── Exercise inputs

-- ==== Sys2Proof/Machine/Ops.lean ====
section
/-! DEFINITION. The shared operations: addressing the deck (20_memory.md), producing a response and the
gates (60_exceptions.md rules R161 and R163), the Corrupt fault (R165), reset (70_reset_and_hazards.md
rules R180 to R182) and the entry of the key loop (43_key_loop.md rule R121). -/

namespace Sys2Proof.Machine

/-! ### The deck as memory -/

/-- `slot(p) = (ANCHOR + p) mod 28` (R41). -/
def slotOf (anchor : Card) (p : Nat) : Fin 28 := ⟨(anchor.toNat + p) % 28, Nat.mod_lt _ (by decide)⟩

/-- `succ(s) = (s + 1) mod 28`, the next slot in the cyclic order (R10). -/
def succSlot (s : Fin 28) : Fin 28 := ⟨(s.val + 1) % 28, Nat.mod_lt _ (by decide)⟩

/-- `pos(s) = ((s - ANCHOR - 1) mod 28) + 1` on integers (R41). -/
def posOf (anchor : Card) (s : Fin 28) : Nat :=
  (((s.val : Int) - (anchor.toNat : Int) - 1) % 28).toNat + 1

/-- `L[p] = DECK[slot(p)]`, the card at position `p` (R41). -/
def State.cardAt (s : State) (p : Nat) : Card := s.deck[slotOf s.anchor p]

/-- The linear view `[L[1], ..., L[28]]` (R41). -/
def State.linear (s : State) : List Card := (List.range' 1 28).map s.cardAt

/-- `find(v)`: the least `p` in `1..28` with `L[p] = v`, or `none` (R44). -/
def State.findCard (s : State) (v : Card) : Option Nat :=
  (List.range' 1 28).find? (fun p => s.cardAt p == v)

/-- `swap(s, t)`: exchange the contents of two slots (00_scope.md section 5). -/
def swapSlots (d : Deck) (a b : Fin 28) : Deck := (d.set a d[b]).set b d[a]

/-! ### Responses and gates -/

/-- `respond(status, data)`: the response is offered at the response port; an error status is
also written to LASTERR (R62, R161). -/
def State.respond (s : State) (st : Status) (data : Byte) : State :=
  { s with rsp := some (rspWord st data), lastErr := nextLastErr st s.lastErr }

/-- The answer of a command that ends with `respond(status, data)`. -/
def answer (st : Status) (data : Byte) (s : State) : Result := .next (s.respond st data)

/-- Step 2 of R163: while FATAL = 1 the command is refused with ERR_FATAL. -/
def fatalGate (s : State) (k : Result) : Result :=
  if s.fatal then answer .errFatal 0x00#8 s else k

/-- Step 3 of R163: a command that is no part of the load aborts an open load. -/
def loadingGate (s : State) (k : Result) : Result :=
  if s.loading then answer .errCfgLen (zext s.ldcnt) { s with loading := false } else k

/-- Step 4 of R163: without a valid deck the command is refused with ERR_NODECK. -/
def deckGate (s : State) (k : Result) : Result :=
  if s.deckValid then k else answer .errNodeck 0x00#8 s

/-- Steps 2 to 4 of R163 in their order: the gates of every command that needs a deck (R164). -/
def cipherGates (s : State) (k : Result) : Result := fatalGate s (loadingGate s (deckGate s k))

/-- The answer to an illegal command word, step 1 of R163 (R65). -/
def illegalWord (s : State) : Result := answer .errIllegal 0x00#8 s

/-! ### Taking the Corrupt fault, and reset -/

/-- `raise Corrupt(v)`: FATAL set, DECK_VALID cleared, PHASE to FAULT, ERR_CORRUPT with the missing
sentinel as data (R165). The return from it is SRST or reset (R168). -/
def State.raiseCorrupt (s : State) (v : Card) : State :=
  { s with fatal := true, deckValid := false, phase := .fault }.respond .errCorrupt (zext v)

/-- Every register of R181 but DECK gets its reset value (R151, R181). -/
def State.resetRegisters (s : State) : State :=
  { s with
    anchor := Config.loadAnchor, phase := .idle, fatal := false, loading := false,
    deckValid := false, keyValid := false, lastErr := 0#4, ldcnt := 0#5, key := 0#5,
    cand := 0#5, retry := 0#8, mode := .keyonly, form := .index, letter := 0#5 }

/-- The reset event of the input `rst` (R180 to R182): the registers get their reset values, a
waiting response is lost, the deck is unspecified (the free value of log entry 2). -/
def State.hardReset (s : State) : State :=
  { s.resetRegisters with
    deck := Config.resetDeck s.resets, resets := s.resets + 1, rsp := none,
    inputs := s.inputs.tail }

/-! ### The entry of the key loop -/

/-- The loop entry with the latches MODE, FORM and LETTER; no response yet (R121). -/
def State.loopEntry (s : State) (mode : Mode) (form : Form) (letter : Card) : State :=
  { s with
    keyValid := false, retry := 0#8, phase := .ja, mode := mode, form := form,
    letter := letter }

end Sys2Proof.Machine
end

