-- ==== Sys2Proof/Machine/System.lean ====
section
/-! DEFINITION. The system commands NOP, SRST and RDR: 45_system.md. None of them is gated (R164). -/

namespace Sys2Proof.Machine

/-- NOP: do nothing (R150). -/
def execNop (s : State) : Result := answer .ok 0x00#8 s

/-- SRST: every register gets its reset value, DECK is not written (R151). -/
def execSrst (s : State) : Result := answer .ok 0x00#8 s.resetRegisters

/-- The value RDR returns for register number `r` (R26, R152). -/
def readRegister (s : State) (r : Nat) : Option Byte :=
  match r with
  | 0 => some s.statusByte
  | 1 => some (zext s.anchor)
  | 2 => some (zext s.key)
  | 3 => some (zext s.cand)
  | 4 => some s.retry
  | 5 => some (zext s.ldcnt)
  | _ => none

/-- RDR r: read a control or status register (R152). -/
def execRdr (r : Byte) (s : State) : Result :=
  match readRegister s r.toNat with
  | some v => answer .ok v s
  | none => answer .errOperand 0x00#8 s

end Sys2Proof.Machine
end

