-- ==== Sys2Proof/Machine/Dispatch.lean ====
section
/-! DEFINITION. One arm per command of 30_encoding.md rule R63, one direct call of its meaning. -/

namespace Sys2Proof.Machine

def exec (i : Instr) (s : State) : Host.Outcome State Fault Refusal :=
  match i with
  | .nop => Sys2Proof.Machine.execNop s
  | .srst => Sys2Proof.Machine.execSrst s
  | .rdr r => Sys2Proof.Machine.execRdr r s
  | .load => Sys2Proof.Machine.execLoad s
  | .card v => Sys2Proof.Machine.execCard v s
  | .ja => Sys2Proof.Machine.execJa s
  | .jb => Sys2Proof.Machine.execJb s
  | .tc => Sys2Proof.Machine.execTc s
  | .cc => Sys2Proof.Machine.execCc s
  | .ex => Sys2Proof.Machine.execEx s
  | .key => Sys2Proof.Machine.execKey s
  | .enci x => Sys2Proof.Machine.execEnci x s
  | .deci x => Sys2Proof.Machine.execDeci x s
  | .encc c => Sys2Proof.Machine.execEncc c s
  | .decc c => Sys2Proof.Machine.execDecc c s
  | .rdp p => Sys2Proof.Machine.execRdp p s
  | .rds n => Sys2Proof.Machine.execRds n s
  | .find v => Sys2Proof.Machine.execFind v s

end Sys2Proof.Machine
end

────

Print exactly the lines above from the one with "def State.findCard (s" to the one with "deck (R164). -/", including both.

def State.findCard (s : State) (v : Card) : Option Nat :=
  (List.range' 1 28).find? (fun p => s.cardAt p == v)

/-- `swap(s, t)`: exchange the contents of two slots (00_scope.md section 5). -/
def swapSlots (d : Deck) (a b : Fin 28) : Deck := (d.set a d[b]).set b d[a]

/-! ### Responses and gates -/

/-- `respond(status, data)`: the response is offered at the response port; an error status is
also written to LASTERR (R62, R161). -/
def State.respond (s : State) (st : Status) (data : Byte) : State :=
  { s with rsp := some (rspWord st data), lastErr := nextLastErr st s.lastErr }

/-- The answer of a command that ends with `respond(status, data)`. -/
def answer (st : Status) (data : Byte) (s : State) : Result := .next (s.respond st data)

/-- Step 2 of R163: while FATAL = 1 the command is refused with ERR_FATAL. -/
def fatalGate (s : State) (k : Result) : Result :=
  if s.fatal then answer .errFatal 0x00#8 s else k

/-- Step 3 of R163: a command that is no part of the load aborts an open load. -/
def loadingGate (s : State) (k : Result) : Result :=
  if s.loading then answer .errCfgLen (zext s.ldcnt) { s with loading := false } else k

/-- Step 4 of R163: without a valid deck the command is refused with ERR_NODECK. -/
def deckGate (s : State) (k : Result) : Result :=
  if s.deckValid then k else answer .errNodeck 0x00#8 s

/-- Steps 2 to 4 of R163 in their order: the gates of every command that needs a deck (R164). -/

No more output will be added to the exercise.